In the code which I will attach below, when I use:

f = @(x1,x2) [1,2];   % A simple function which only spits out [1,2] 

Everything converges (i.e. my random walks converge to a mean). This is shown in my image below:

When the simple function is used

However when I use the more complicated function instead:

f = @(x1,x2) x1.^2 + x2.^2 + 20;  % A nonlinearity (when this is used MCMC can't converge)

my random walks go nowhere. To clarify these are the diagrams I am getting: When the complicated function is used.
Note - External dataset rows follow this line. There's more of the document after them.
theorem State.serveStep_keeps {s t : State} (h : s.serveStep = some t) :
    t.control = s.control ∧ t.member = s.member ∧ t.store = s.store ∧ t.media.port = s.media.port ∧
    t.media.retired = s.media.retired ∧ t.media.sectors = s.media.sectors ∧
    t.media.spares = s.media.spares ∧ t.mount = s.mount ∧ t.line.discards = s.line.discards ∧
    t.line.ignoring = s.line.ignoring ∧
    t.line.replacement = s.line.replacement ∧ t.writes = s.writes ∧ t.reads = s.reads ∧
    t.repair.list = s.repair.list ∧ t.client = s.client ∧ t.pending = s.pending := by
  unfold State.serveStep at h
  repeat' split at h
  all_goals first
    | (cases h; done)
    | (obtain rfl := Option.some.inj h; simp)

@[simp] theorem State.reportServe_keeps (r : ReadRequest) (m : MediaReport) :
    (s.reportServe r m).control = s.control ∧ (s.reportServe r m).member = s.member ∧
    (s.reportServe r m).store = s.store ∧ (s.reportServe r m).media = s.media ∧
    (s.reportServe r m).mount = s.mount ∧ (s.reportServe r m).line.discards = s.line.discards ∧
    (s.reportServe r m).line.ignoring = s.line.ignoring ∧
    (s.reportServe r m).line.replacement = s.line.replacement ∧
    (s.reportServe r m).writes = s.writes ∧ (s.reportServe r m).reads = s.reads ∧
    (s.reportServe r m).repair.list = s.repair.list ∧ (s.reportServe r m).client = s.client ∧
    (s.reportServe r m).pending = s.pending := by
  unfold State.reportServe
  dsimp only
  (repeat' split) <;> simp

@[simp] theorem State.placePush_keeps (b : Nat) (v : Version) (d : Data) :
    (s.placePush b v d).control = s.control ∧ (s.placePush b v d).member = s.member ∧
    (s.placePush b v d).store = s.store ∧ (s.placePush b v d).media = s.media ∧
    (s.placePush b v d).mount = s.mount ∧ (s.placePush b v d).line.discards = s.line.discards ∧
    (s.placePush b v d).line.ignoring = s.line.ignoring ∧
    (s.placePush b v d).line.replacement = s.line.replacement ∧
    (s.placePush b v d).writes = s.writes ∧ (s.placePush b v d).reads = s.reads ∧
    (s.placePush b v d).repair.list = s.repair.list ∧ (s.placePush b v d).client = s.client ∧
    (s.placePush b v d).pending = s.pending := by
  unfold State.placePush
  dsimp only
  (repeat' split) <;> simp

@[simp] theorem State.startPush_keeps (b : Nat) :
    (s.startPush b).control = s.control ∧ (s.startPush b).member = s.member ∧
    (s.startPush b).store = s.store ∧ (s.startPush b).media.port = s.media.port ∧
    (s.startPush b).media.retired = s.media.retired ∧
    (s.startPush b).media.sectors = s.media.sectors ∧
    (s.startPush b).media.spares = s.media.spares ∧ (s.startPush b).mount = s.mount ∧
    (s.startPush b).line.discards = s.line.discards ∧
    (s.startPush b).line.ignoring = s.line.ignoring ∧
    (s.startPush b).line.replacement = s.line.replacement ∧ (s.startPush b).writes = s.writes ∧
    (s.startPush b).reads = s.reads ∧ (s.startPush b).repair.list = s.repair.list ∧
    (s.startPush b).client = s.client ∧ (s.startPush b).pending = s.pending := by
  unfold State.startPush
  dsimp only
  (repeat' split) <;> simp

@[simp] theorem State.rangeDone_keeps :
    s.rangeDone.control = s.control ∧ s.rangeDone.member.tick = s.member.tick ∧
    s.rangeDone.member.faultReason = s.member.faultReason ∧
    s.rangeDone.member.heartbeatTimer = s.member.heartbeatTimer ∧
    s.rangeDone.member.heartbeatDue = s.member.heartbeatDue ∧
    s.rangeDone.member.listenWindow = s.member.listenWindow ∧ s.rangeDone.store = s.store ∧
    s.rangeDone.media.port = s.media.port ∧ s.rangeDone.media.retired = s.media.retired ∧
    s.rangeDone.media.sectors = s.media.sectors ∧ s.rangeDone.media.spares = s.media.spares ∧
    s.rangeDone.mount = s.mount ∧ s.rangeDone.line.discards = s.line.discards ∧
    s.rangeDone.line.ignoring = s.line.ignoring ∧
    s.rangeDone.line.replacement = s.line.replacement ∧ s.rangeDone.repair.list = s.repair.list ∧
    s.rangeDone.client.outcome = s.client.outcome ∧ s.rangeDone.client.tag = s.client.tag ∧
    s.rangeDone.pending = s.pending := by
  unfold State.rangeDone
  dsimp only
  (repeat' split) <;> simp

theorem State.cursorStep_keeps {s t : State} (h : s.cursorStep = some t) :
    t.control = s.control ∧ t.member.tick = s.member.tick ∧
    t.member.faultReason = s.member.faultReason ∧
    t.member.heartbeatTimer = s.member.heartbeatTimer ∧
    t.member.heartbeatDue = s.member.heartbeatDue ∧ t.member.listenWindow = s.member.listenWindow ∧
    t.store = s.store ∧ t.media.port = s.media.port ∧ t.media.retired = s.media.retired ∧
    t.media.sectors = s.media.sectors ∧ t.media.spares = s.media.spares ∧ t.mount = s.mount ∧
    t.line.discards = s.line.discards ∧
    t.line.ignoring = s.line.ignoring ∧ t.line.replacement = s.line.replacement ∧
    t.repair.list = s.repair.list ∧ t.client.outcome = s.client.outcome ∧
    t.client.tag = s.client.tag ∧ t.pending = s.pending := by
  unfold State.cursorStep at h
  dsimp only at h
  repeat' split at h
  all_goals first
    | (cases h; done)
    | (obtain rfl := Option.some.inj h; simp)

@[simp] theorem State.reportCursor_keeps (r : ReadRequest) (m : MediaReport) :
    (s.reportCursor r m).control = s.control ∧ (s.reportCursor r m).member = s.member ∧
    (s.reportCursor r m).store = s.store ∧ (s.reportCursor r m).media = s.media ∧
    (s.reportCursor r m).mount = s.mount ∧ (s.reportCursor r m).line.discards = s.line.discards ∧
    (s.reportCursor r m).line.ignoring = s.line.ignoring ∧
    (s.reportCursor r m).line.replacement = s.line.replacement ∧
    (s.reportCursor r m).writes = s.writes ∧ (s.reportCursor r m).reads = s.reads ∧
    (s.reportCursor r m).repair.list = s.repair.list ∧ (s.reportCursor r m).client = s.client ∧
    (s.reportCursor r m).pending = s.pending := by
  unfold State.reportCursor
  (repeat' split) <;> simp

theorem State.fetchStep_keeps {s t : State} (h : s.fetchStep = some t) :
    t.control = s.control ∧ t.member = s.member ∧ t.store = s.store ∧ t.media = s.media ∧
    t.mount = s.mount ∧ t.line.discards = s.line.discards ∧
    t.line.ignoring = s.line.ignoring ∧
    t.line.replacement = s.line.replacement ∧ t.writes = s.writes ∧ t.reads = s.reads ∧
    t.client.outcome = s.client.outcome ∧ t.client.tag = s.client.tag ∧
    t.client.completions = s.client.completions ∧ t.pending = s.pending := by
  unfold State.fetchStep at h
  repeat' split at h
  all_goals first
    | (cases h; done)
    | (obtain rfl := Option.some.inj h; simp)

@[simp] theorem State.report_keeps (r : ReadRequest) (m : MediaReport) :
    (s.report r m).control = s.control ∧ (s.report r m).member = s.member ∧
    (s.report r m).store = s.store ∧ (s.report r m).media.port = s.media.port ∧
    (s.report r m).media.retired = s.media.retired ∧
    (s.report r m).media.sectors = s.media.sectors ∧ (s.report r m).media.spares = s.media.spares ∧
    (s.report r m).mount = s.mount ∧ (s.report r m).line.discards = s.line.discards ∧
    (s.report r m).line.ignoring = s.line.ignoring ∧
    (s.report r m).line.replacement = s.line.replacement ∧ (s.report r m).writes = s.writes ∧
    (s.report r m).repair.list = s.repair.list ∧ (s.report r m).client.outcome = s.client.outcome ∧
    (s.report r m).client.tag = s.client.tag ∧
    (s.report r m).client.transaction = s.client.transaction ∧
    (s.report r m).client.events = s.client.events ∧
    (s.report r m).client.dropped = s.client.dropped ∧ (s.report r m).pending = s.pending := by
  unfold State.report
  (repeat' split) <;> simp

@[simp] theorem State.programCopy_keeps (op : WriteOp) (n : Nat) (p : Option Nat) :
    (s.programCopy op n p).control = s.control ∧ (s.programCopy op n p).member = s.member ∧
    (s.programCopy op n p).store = s.store ∧
    (s.programCopy op n p).media.retired = s.media.retired ∧
    (s.programCopy op n p).media.spares = s.media.spares ∧
    (s.programCopy op n p).mount = s.mount ∧ (s.programCopy op n p).line = s.line ∧
    (s.programCopy op n p).writes = s.writes ∧ (s.programCopy op n p).reads = s.reads ∧
    (s.programCopy op n p).repair = s.repair ∧ (s.programCopy op n p).client = s.client ∧
    (s.programCopy op n p).pending = s.pending := by
  unfold State.programCopy
  simp [State.usePort_media]

@[simp] theorem State.endWrite_keeps (op : WriteOp) (o : Option Nat) (w : Bool) (x : Option Nat) :
    (s.endWrite op o w x).control = s.control ∧ (s.endWrite op o w x).member = s.member ∧
    (s.endWrite op o w x).store = s.store ∧ (s.endWrite op o w x).media.retired = s.media.retired ∧
    (s.endWrite op o w x).media.spares = s.media.spares ∧ (s.endWrite op o w x).mount = s.mount ∧
    (s.endWrite op o w x).line = s.line ∧ (s.endWrite op o w x).writes = s.writes ∧
    (s.endWrite op o w x).reads = s.reads ∧ (s.endWrite op o w x).repair = s.repair ∧
    (s.endWrite op o w x).client = s.client ∧ (s.endWrite op o w x).pending = s.pending := by
  unfold State.endWrite
  simp [State.usePort_media]

@[simp] theorem State.takeSpare_keeps (n : Nat) :
    (s.takeSpare n).control = s.control ∧ (s.takeSpare n).member = s.member ∧
    (s.takeSpare n).store = s.store ∧ (s.takeSpare n).media.port = s.media.port ∧
    (s.takeSpare n).media.retired = s.media.retired ∧
    (s.takeSpare n).media.sectors = s.media.sectors ∧ (s.takeSpare n).mount = s.mount ∧
    (s.takeSpare n).line = s.line ∧ (s.takeSpare n).writes = s.writes ∧
    (s.takeSpare n).reads = s.reads ∧ (s.takeSpare n).repair = s.repair ∧
    (s.takeSpare n).client.outcome = s.client.outcome ∧ (s.takeSpare n).client.tag = s.client.tag ∧
    (s.takeSpare n).client.completions = s.client.completions ∧
    (s.takeSpare n).pending = s.pending := by
  unfold State.takeSpare
  dsimp only
  (repeat' split) <;> simp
This is my MATLAB code which I tried to make as easy to follow as I could. Let me know if anything doesn't make sense.

clear all
clc

%% DEFINE THE FIRST FUNCTION (kind of like a likelihood function)
N = 1;
sigma_ML = 0.03;   
cov_ML = eye(2)*sigma_ML;

%%%%%%%%%%%%%%%%%%%%%%%%%%%%%%%%%%
f = @(x1,x2) x1.^2 + x2.^2 + 20;  % A nonlinearity (when this is used MCMC can't converge)
% f = @(x1,x2) [1,2];          % A simple function which only spits out [1,2] 
%%%%%%%%%%%%%%%%%%%%%%%%%%%%%%%%%%
% My f(x1,x2) is used in p2 below:
p2 = @(x1,x2) 1./(2*pi*det(cov_ML))^(N/2) * ...
              exp( -1/2*(f(x1,x2) - [x1,x2])*inv(cov_ML)*(f(x1,x2) - [x1,x2])' );



%% DEFINE ANOTHER FUNCTION (basically like a prior function)
sigma_a = 1;
sigma_b = 1;
mu_a = 10;
mu_b = -20;
p1 = @(x1,x2) (1/(sqrt(2*pi*sigma_a^2))*exp(-1/(2*sigma_a^2)*(x1-mu_a).^2))...
        .*(1/sqrt((2*pi*sigma_b^2))*exp(-1/(2*sigma_b^2)*(x2-mu_b).^2));    



%% MULTIPLY THE PRIOR AND LIKELIHOODS TOGETHER
p = @(x1,x2) p1(x1,x2).*p2(x1,x2);  % This is the function I will be using in my MCMC



%% INITIALISE VARIABLES
nSamples = 500000;
t = 1;      % To keep track of how many total MCMC steps have been taken
idx = 2;    % To keep track of how many successful MCMC steps have been taken
x(1,:) = randn(1,2)+10;    % To start the algorithm




%% RUN MCMC SAMPLER
while t < nSamples
    t = t + 1;

    % SAMPLE FROM PROPOSAL (2D multivariate normal)
    xStar = mvnrnd(x(idx-1,:),eye(2));


    % CALCULATE THE M-H ACCEPTANCE PROBABILITY
    alpha(t) = min([1, p(xStar(1),xStar(2))/p(x(idx-1,1),x(idx-1,2))]);

    % ACCEPT OR REJECT?
    u = rand;
    if u < alpha(t)
        x(idx,:) = xStar;
        idx = idx + 1;
    else
        x(idx,:) = x(idx-1,:);
    end

    if(mod(t,10000)==0)
        fprintf('%d / %d\n',t,nSamples);
    end
end

Something I have noticed is that when I use the more complicated f(x1,x2) my MCMC algorithm accepts basically everything (my alpha is almost always unity). However, with my simpler f(x1,x2) = [1,2] the alpha does very (so some cases are accepted, some other ones are rejected) - which makes sense to me.

Thanks for your help!!!

P.S. You can copy-paste my code directly into MATLAB it is perfectly runnable as is.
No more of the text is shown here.